-- ==== Sys2Proof/Laws/KeepsGrants.lean ====
section
/-!
SUPPORT. What the operations of Machine/Grants.lean keep (`Keeps`), one lemma each.
-/

namespace Sys2Proof.Machine

theorem State.setChan_keeps {σ : State} {s : State} {n p : Nat} {c : Chan} (hk : Keeps σ s) :
    Keeps σ (State.setChan s n p c) := by
  unfold State.setChan
  repeat' first
    | with_reducible assumption
    | simp only [Keeps.lit_iff]
    | split
    | dsimp only
    | intro _

theorem State.setPb_keeps {σ : State} {s : State} {n : Nat} {b : PortB} (hk : Keeps σ s) :
    Keeps σ (State.setPb s n b) := by
  unfold State.setPb
  repeat' first
    | with_reducible assumption
    | simp only [Keeps.lit_iff]
    | split
    | dsimp only
    | intro _

theorem State.setTile_keeps {σ : State} {s : State} {n : Nat} {t : Tile} (hk : Keeps σ s) :
    Keeps σ (State.setTile s n t) := by
  unfold State.setTile
  repeat' first
    | with_reducible assumption
    | simp only [Keeps.lit_iff]
    | split
    | dsimp only
    | intro _

theorem fenRequest_keeps {σ : State} {s : State} {n p q src bytes : Nat} (hk : Keeps σ s) :
    Keeps σ (fenRequest s n p q src bytes) := by
  unfold fenRequest
  repeat' first
    | with_reducible assumption
    | with_reducible apply State.count_keeps
    | with_reducible apply State.setFld_keeps
    | with_reducible apply State.setChan_keeps
    | simp only [Keeps.lit_iff]
    | with_reducible refine Keeps.ite ?_ ?_
    | split
    | dsimp only
    | intro _

theorem dpwHold_keeps {σ : State} {s : State} {who : Nat} {write : Bool} {a v : Nat} (hk : Keeps σ s) :
    Keeps σ (dpwHold s who write a v) := by
  unfold dpwHold
  repeat' first
    | with_reducible assumption
    | with_reducible apply fenRequest_keeps
    | simp only [Keeps.lit_iff]
    | with_reducible refine Keeps.ite ?_ ?_
    | split
    | dsimp only
    | intro _

theorem dpwEnter_keeps {σ : State} {s : State} {n p : Nat} (hk : Keeps σ s) :
    Keeps σ (dpwEnter s n p) := by
  unfold dpwEnter
  repeat' first
    | with_reducible assumption
    | with_reducible apply fenRequest_keeps
    | simp only [Keeps.lit_iff]
    | with_reducible refine Keeps.ite ?_ ?_
    | split
    | dsimp only
    | intro _

theorem portRequest_keeps {σ : State} {s : State} {n src : Nat} (hk : Keeps σ s) :
    Keeps σ (portRequest s n src) := by
  unfold portRequest
  repeat' first
    | with_reducible assumption
    | with_reducible apply State.setPb_keeps
    | simp only [Keeps.lit_iff]
    | split
    | dsimp only
    | intro _

theorem memRequest_keeps {σ : State} {s : State} {a src bytes : Nat} (hk : Keeps σ s) :
    Keeps σ (memRequest s a src bytes) := by
  unfold memRequest
  repeat' first
    | with_reducible assumption
    | with_reducible apply portRequest_keeps
    | with_reducible apply fenRequest_keeps
    | with_reducible refine Keeps.ite ?_ ?_
    | split
    | dsimp only
    | intro _

theorem portDrop_keeps {σ : State} {s : State} {n : Nat} (hk : Keeps σ s) :
    Keeps σ (portDrop s n) := by
  unfold portDrop
  repeat' first
    | with_reducible assumption
    | with_reducible apply State.setPb_keeps
    | simp only [Keeps.lit_iff]
    | with_reducible refine Keeps.ite ?_ ?_
    | split
    | dsimp only
    | intro _

theorem tileDown_keeps {σ : State} {s : State} {n : Nat} (hk : Keeps σ s) :
    Keeps σ (tileDown s n) := by
  unfold tileDown
  repeat' first
    | with_reducible assumption
    | with_reducible apply portDrop_keeps
    | with_reducible apply State.setTile_keeps
    | simp only [Keeps.lit_iff]
    | split
    | dsimp only
    | intro _

theorem memWithdraw_keeps {σ : State} {s : State} {a src : Nat} (hk : Keeps σ s) :
    Keeps σ (memWithdraw s a src) := by
  unfold memWithdraw
  repeat' first
    | with_reducible assumption
    | with_reducible apply State.setPb_keeps
    | with_reducible apply State.setChan_keeps
    | simp only [Keeps.lit_iff]
    | with_reducible refine Keeps.ite ?_ ?_
    | split
    | dsimp only
    | intro _

theorem memRelease_keeps {σ : State} {s : State} {a src : Nat} (hk : Keeps σ s) :
    Keeps σ (memRelease s a src) := by
  unfold memRelease
  repeat' first
    | with_reducible assumption
    | with_reducible apply State.setPb_keeps
    | simp only [Keeps.lit_iff]
    | with_reducible refine Keeps.ite ?_ ?_
    | split
    | dsimp only
    | intro _

end Sys2Proof.Machine
end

EXERCISE AIM:
From the first line to the last, output the records word for word.

EXERCISE ANSWER:
-- ==== Sys2Proof/Laws/KeepsGrants.lean ====
section
/-!
SUPPORT. What the operations of Machine/Grants.lean keep (`Keeps`), one lemma each.
-/

namespace Sys2Proof.Machine

theorem State.setChan_keeps {σ : State} {s : State} {n p : Nat} {c : Chan} (hk : Keeps σ s) :
    Keeps σ (State.setChan s n p c) := by
  unfold State.setChan
  repeat' first
    | with_reducible assumption
    | simp only [Keeps.lit_iff]
    | split
    | dsimp only
    | intro _

theorem State.setPb_keeps {σ : State} {s : State} {n : Nat} {b : PortB} (hk : Keeps σ s) :
    Keeps σ (State.setPb s n b) := by
  unfold State.setPb
  repeat' first
    | with_reducible assumption
    | simp only [Keeps.lit_iff]
    | split
    | dsimp only
    | intro _

theorem State.setTile_keeps {σ : State} {s : State} {n : Nat} {t : Tile} (hk : Keeps σ s) :
    Keeps σ (State.setTile s n t) := by
  unfold State.setTile
  repeat' first
    | with_reducible assumption
    | simp only [Keeps.lit_iff]
    | split
    | dsimp only
    | intro _

theorem fenRequest_keeps {σ : State} {s : State} {n p q src bytes : Nat} (hk : Keeps σ s) :
    Keeps σ (fenRequest s n p q src bytes) := by
  unfold fenRequest
  repeat' first
    | with_reducible assumption
    | with_reducible apply State.count_keeps
    | with_reducible apply State.setFld_keeps
    | with_reducible apply State.setChan_keeps
    | simp only [Keeps.lit_iff]
    | with_reducible refine Keeps.ite ?_ ?_
    | split
    | dsimp only
    | intro _

theorem dpwHold_keeps {σ : State} {s : State} {who : Nat} {write : Bool} {a v : Nat} (hk : Keeps σ s) :
    Keeps σ (dpwHold s who write a v) := by
  unfold dpwHold
  repeat' first
    | with_reducible assumption
    | with_reducible apply fenRequest_keeps
    | simp only [Keeps.lit_iff]
    | with_reducible refine Keeps.ite ?_ ?_
    | split
    | dsimp only
    | intro _

theorem dpwEnter_keeps {σ : State} {s : State} {n p : Nat} (hk : Keeps σ s) :
    Keeps σ (dpwEnter s n p) := by
  unfold dpwEnter
  repeat' first
    | with_reducible assumption
    | with_reducible apply fenRequest_keeps
    | simp only [Keeps.lit_iff]
    | with_reducible refine Keeps.ite ?_ ?_
    | split
    | dsimp only
    | intro _

theorem portRequest_keeps {σ : State} {s : State} {n src : Nat} (hk : Keeps σ s) :
    Keeps σ (portRequest s n src) := by
  unfold portRequest
  repeat' first
    | with_reducible assumption
    | with_reducible apply State.setPb_keeps
    | simp only [Keeps.lit_iff]
    | split
    | dsimp only
    | intro _

theorem memRequest_keeps {σ : State} {s : State} {a src bytes : Nat} (hk : Keeps σ s) :
    Keeps σ (memRequest s a src bytes) := by
  unfold memRequest
  repeat' first
    | with_reducible assumption
    | with_reducible apply portRequest_keeps
    | with_reducible apply fenRequest_keeps
    | with_reducible refine Keeps.ite ?_ ?_
    | split
    | dsimp only
    | intro _

theorem portDrop_keeps {σ : State} {s : State} {n : Nat} (hk : Keeps σ s) :
    Keeps σ (portDrop s n) := by
  unfold portDrop
  repeat' first
    | with_reducible assumption
    | with_reducible apply State.setPb_keeps
    | simp only [Keeps.lit_iff]
    | with_reducible refine Keeps.ite ?_ ?_
    | split
    | dsimp only
    | intro _

theorem tileDown_keeps {σ : State} {s : State} {n : Nat} (hk : Keeps σ s) :
    Keeps σ (tileDown s n) := by
  unfold tileDown
  repeat' first
    | with_reducible assumption
    | with_reducible apply portDrop_keeps
    | with_reducible apply State.setTile_keeps
    | simp only [Keeps.lit_iff]
    | split
    | dsimp only
    | intro _

theorem memWithdraw_keeps {σ : State} {s : State} {a src : Nat} (hk : Keeps σ s) :
    Keeps σ (memWithdraw s a src) := by
  unfold memWithdraw
  repeat' first
    | with_reducible assumption
    | with_reducible apply State.setPb_keeps
    | with_reducible apply State.setChan_keeps
    | simp only [Keeps.lit_iff]
    | with_reducible refine Keeps.ite ?_ ?_
    | split
    | dsimp only
    | intro _

theorem memRelease_keeps {σ : State} {s : State} {a src : Nat} (hk : Keeps σ s) :
    Keeps σ (memRelease s a src) := by
  unfold memRelease
  repeat' first
    | with_reducible assumption
    | with_reducible apply State.setPb_keeps
    | simp only [Keeps.lit_iff]
    | with_reducible refine Keeps.ite ?_ ?_
    | split
    | dsimp only
    | intro _

end Sys2Proof.Machine
end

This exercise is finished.